I'm aware that everyone is waiting for this PR.

I want to give a short update on the progress, the remaining challenges and where help is appreciated.

As you can see all checks are passing, apart from the semver one and crucially the libp2p-dcutr one.

The last remaining challenge lies in the difficulties I have resolving those issues and finding the underlaying bug(s) that make dcutr fail (non deterministically).

I have been working on this bug quite some time now and haven't been able to figure it out. This is partially due to the complexity of the test, involving components I don't fully understand and the fact that debugging this is really difficult, since it doesn't occur in debuggers nor on my native machine, a Mac but only on Linux and there more frequently in virtual machines then on native hardware.

I highly suspect that the issue is related to the "AddrNotAvailable" error one can observe once the debug level of tracing is enabled.

Interestingly this is often originating from the connect call on the libp2p-tcp transport: https://github.com/libp2p/rust-libp2p/blob/4a16b6181d36cd703066a227deff57c6ebe91f7c/transports/tcp/src/lib.rs#L486

I think, that the reason why that causes a problem is that the 4 tuple of:

  • local ip address
  • local port
  • remote ip address
  • remote port

Not unique is. At least that's a discussed reason for that error.

Somewhat unrelated is this snippet wrong too, which I basically ported: https://github.com/libp2p/rust-libp2p/blob/4a16b6181d36cd703066a227deff57c6ebe91f7c/transports/tcp/src/lib.rs#L360-L364 I think the underlying misunderstanding the original author had, is really good described in this StackOverflow answer.

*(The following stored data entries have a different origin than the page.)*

theorem witness_DecodeUndoesEncode : Function.Injective otherMap := by
  intro a b h
  cases a <;> cases b <;> first | rfl | exact absurd h (by decide)

theorem witness_EncodeUndoesDecode : decodeBytes [0x65, 3, 9] = .ok (.inc 3, [9]) := by decide

theorem witness_IllegalOpcodesFault :
    (0xFF : Byte) ∉ legalOpcodes ∧ (0x01 : Byte) ∈ legalOpcodes ∧ (0xAD : Byte) ∈ legalOpcodes ∧
    (State.reset.running = true ∧ State.reset.faultCause = .none) ∧
    State.reset.memRead State.reset.pc ∉ legalOpcodes := by decide

theorem witness_UnusedBytesIgnored :
    (decode 0x11 0xFF 0xFF = .ok .ret ∧ Instr.ret.length = 1) ∧
    (decode 0xAC 1 0xFF = .ok (.shl 1) ∧ (Instr.shl 1).length = 2) := by decide

/-- Two words of one opcode, one opcode of each length (SHL's is 2), a list with bytes left over, and a
RUNNING state. -/
theorem witness_LengthFromOpcodeAlone :
    (decode 0x45 0 0 = .ok (.push 0) ∧ decode 0x45 0xFF 0xFF = .ok (.push 0xFF)) ∧
    (0x01 : Byte) ∈ opcodesOfLength 1 ∧ (0xAC : Byte) ∈ opcodesOfLength 2 ∧
    (0x82 : Byte) ∈ opcodesOfLength 3 ∧ decodeBytes [0xAC, 3, 9, 9] = .ok (.shl 3, [9, 9]) ∧
    (State.reset.running = true ∧ State.reset.faultCause = .none) := by decide

/-- The operand checks of every ALU, stack, load and output rule: 8 and 255 are refused, B only after
a good A. -/
theorem witness_operand_checks :
    8 ≤ (8 : Byte).toNat ∧ 8 ≤ (255 : Byte).toNat ∧ regByte 7 = 7 ∧
    faultOf (exec (.add 8 8) (st2 0 0)) = some (.illegalRegister, 8, 0x10, true) ∧
    faultOf (exec (.add (regByte 7) 255) (st2 0 0)) = some (.illegalRegister, 255, 0x10, true) := by
  decide

/-- DIV and MOD: a zero divisor and the least other one. -/
theorem witness_DivResult_ModResult :
    (st2 9 0).readReg 1 = 0 ∧ (st2 9 1).readReg 1 ≠ 0 := by decide

theorem witness_AluDependsOnOperandsAlone :
    isAlu (.add 0 1) = true ∧
    (∀ r, regByte r ∈ regOperands (.add 0 1) →
      (st2 3 4).readReg r = (st #v[3, 4, 9, 9, 9, 9, 9, 9] 0xFF [(1, 1)]).readReg r) ∧
    instrFault (.add 0 1) (st2 3 4) = none := by decide

theorem witness_CallRetRoundTrip :
    (nextOf (exec (.call (regByte 1)) (st2 0 0x40))).map (fun t => (t.sp, t.memRead t.sp)) =
      some (0xF3, 0x12) := by decide

theorem witness_NextPc :
    instrFault (.div 0 1) (st2 1 0) ≠ none ∧ instrFault (.inc 7) (st2 1 0) = none ∧
    instrFault (.call (regByte 7)) (st2 1 0) = none ∧ instrFault .ret (st2 1 0) = none ∧
    instrFault .halt (st2 1 0) = none := by decide

theorem witness_OnlyHaltClearsRunning :
    ∃ t, step (code 0 [(0, 0x01)]) = .next t ∧ t.running ≠ (code 0 [(0, 0x01)]).running :=
  ⟨_, rfl, by decide⟩

/-- The states of the three faults, each reached by one step, and reset: all meet the invariant. -/
theorem witness_FaultInfoMeaning :
    State.Inv State.reset ∧
    (State.reset.faulted .illegalInstruction 0).Inv ∧
    ((code 0 [(0, 0xA3), (1, 7)]).faulted .divisionByZero 0).Inv ∧
    ((code 0 [(0, 0xA0), (1, 7), (2, 8)]).faulted .illegalRegister 8).Inv :=
  ⟨⟨by decide, rfl, rfl⟩, ⟨by decide, rfl⟩, ⟨by decide, rfl⟩, ⟨by decide, rfl⟩⟩

/-- One RUNNING state per check of R101, and one that none applies to. -/
theorem witness_FirstFailedCheckIsTaken :
    (State.reset.running = true ∧ State.reset.faultCause = .none) ∧
    firstFault (fetch State.reset) State.reset = some (.illegalInstruction, 0) ∧
    (let s := code 0xF4 [(0, 0xA0), (1, 8), (2, 9)]
     firstFault (fetch s) s = some (.illegalRegister, 8)) ∧
    (let s := code 0xF4 [(0, 0xA4), (2, 9)]
     firstFault (fetch s) s = some (.illegalRegister, 9)) ∧
    (let s := code 0xF4 [(0, 0xA4), (1, 7)]
     firstFault (fetch s) s = some (.divisionByZero, 0)) ∧
    (let s := code 0xF4 [(0, 0xA4), (2, 7)]
     firstFault (fetch s) s = none) := by decide

theorem witness_IllFormedRaisesIllegalRegister :
    WellFormed (.add 7 8) = false ∧ WellFormed (.ldi 8 0) = false ∧ WellFormed (.div 7 7) = true ∧
    WellFormed (.cmp 8 8) = true := by decide

theorem witness_StepRunsDecoded :
    (State.reset.running = true ∧ State.reset.faultCause = .none) ∧
    (let s := code 0xF4 [(0, 0x45), (1, 7)]
     decode (s.memRead s.pc) (s.memRead (s.pc + 1)) (s.memRead (s.pc + 2)) = .ok (.push 7)) ∧
    (let s := State.reset
     decode (s.memRead s.pc) (s.memRead (s.pc + 1)) (s.memRead (s.pc + 2)) =
       .error (.illegalOpcode 0)) := by decide

theorem witness_StoppedIsTerminal :
    State.reset.stop.running = false ∧
    (State.reset.faulted .illegalInstruction 0).faultCause ≠ .none ∧
    (∃ t, Sys2Proof.core.run 2 State.reset.stop = .next t) ∧
    ∃ t, Sys2Proof.core.run 2 (State.reset.faulted .illegalInstruction 0) = .next t :=
  ⟨rfl, by decide, ⟨_, rfl⟩, ⟨_, rfl⟩⟩

theorem witness_StepKeepsInvariant : State.Inv State.reset ∧ ∃ t, step State.reset = .next t :=
  ⟨⟨by decide, rfl, rfl⟩, _, rfl⟩

theorem witness_ResetMeetsInvariant : Memory.wf (code 0 [(0, 1), (0xFF, 2)]).mem := by decide

/-- pc 254 for the fetch clause; pc 252 with SP 1 for the clause that runs; a stopped state. -/
theorem witness_AddressOverflowOption :
    (let s := st #v[0, 0, 0, 0, 0, 0, 0, 1] 254 []
     (s.running = true ∧ s.faultCause = .none) ∧ 254 ≤ s.pc.toNat) ∧
    (let s := st #v[0, 0, 0, 0, 0, 0, 0, 1] 252 [(252, 0x45)]
     s.pc.toNat ≤ 252 ∧ s.sp ≠ 0 ∧ s.sp ≠ 255 ∧
     decode (fetch s).opcode (fetch s).opA (fetch s).opB = .ok (.push 0)) ∧
    State.reset.stop.running ≠ true := by decide

/-- The option itself: POP R7 of the byte 255 leaves the range after the register write. -/
theorem test_overflow_option_pop :
    nextOf (stepUnder .fault (code 0xF0 [(0, 0x46), (1, 7), (0xF0, 0xFF)])) = none ∧
    (nextOf (stepUnder .fault (code 0xF0 [(0, 0x46), (1, 7), (0xF0, 0xFE)]))).isSome = true := by
  decide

I suspect that this misunderstanding and the subtle differences between Linux and proper BSD-Unix makes the error unreproducible on macOS (and probably iOS, tvOS, watchOS, visionOS, FreeBSD and NetBSD). However I might be wrong here. As this also touches on #3889

I have tried to make it proper (in lokal revisions), but this alone doesn't seem to fix it, but it's not a regression either.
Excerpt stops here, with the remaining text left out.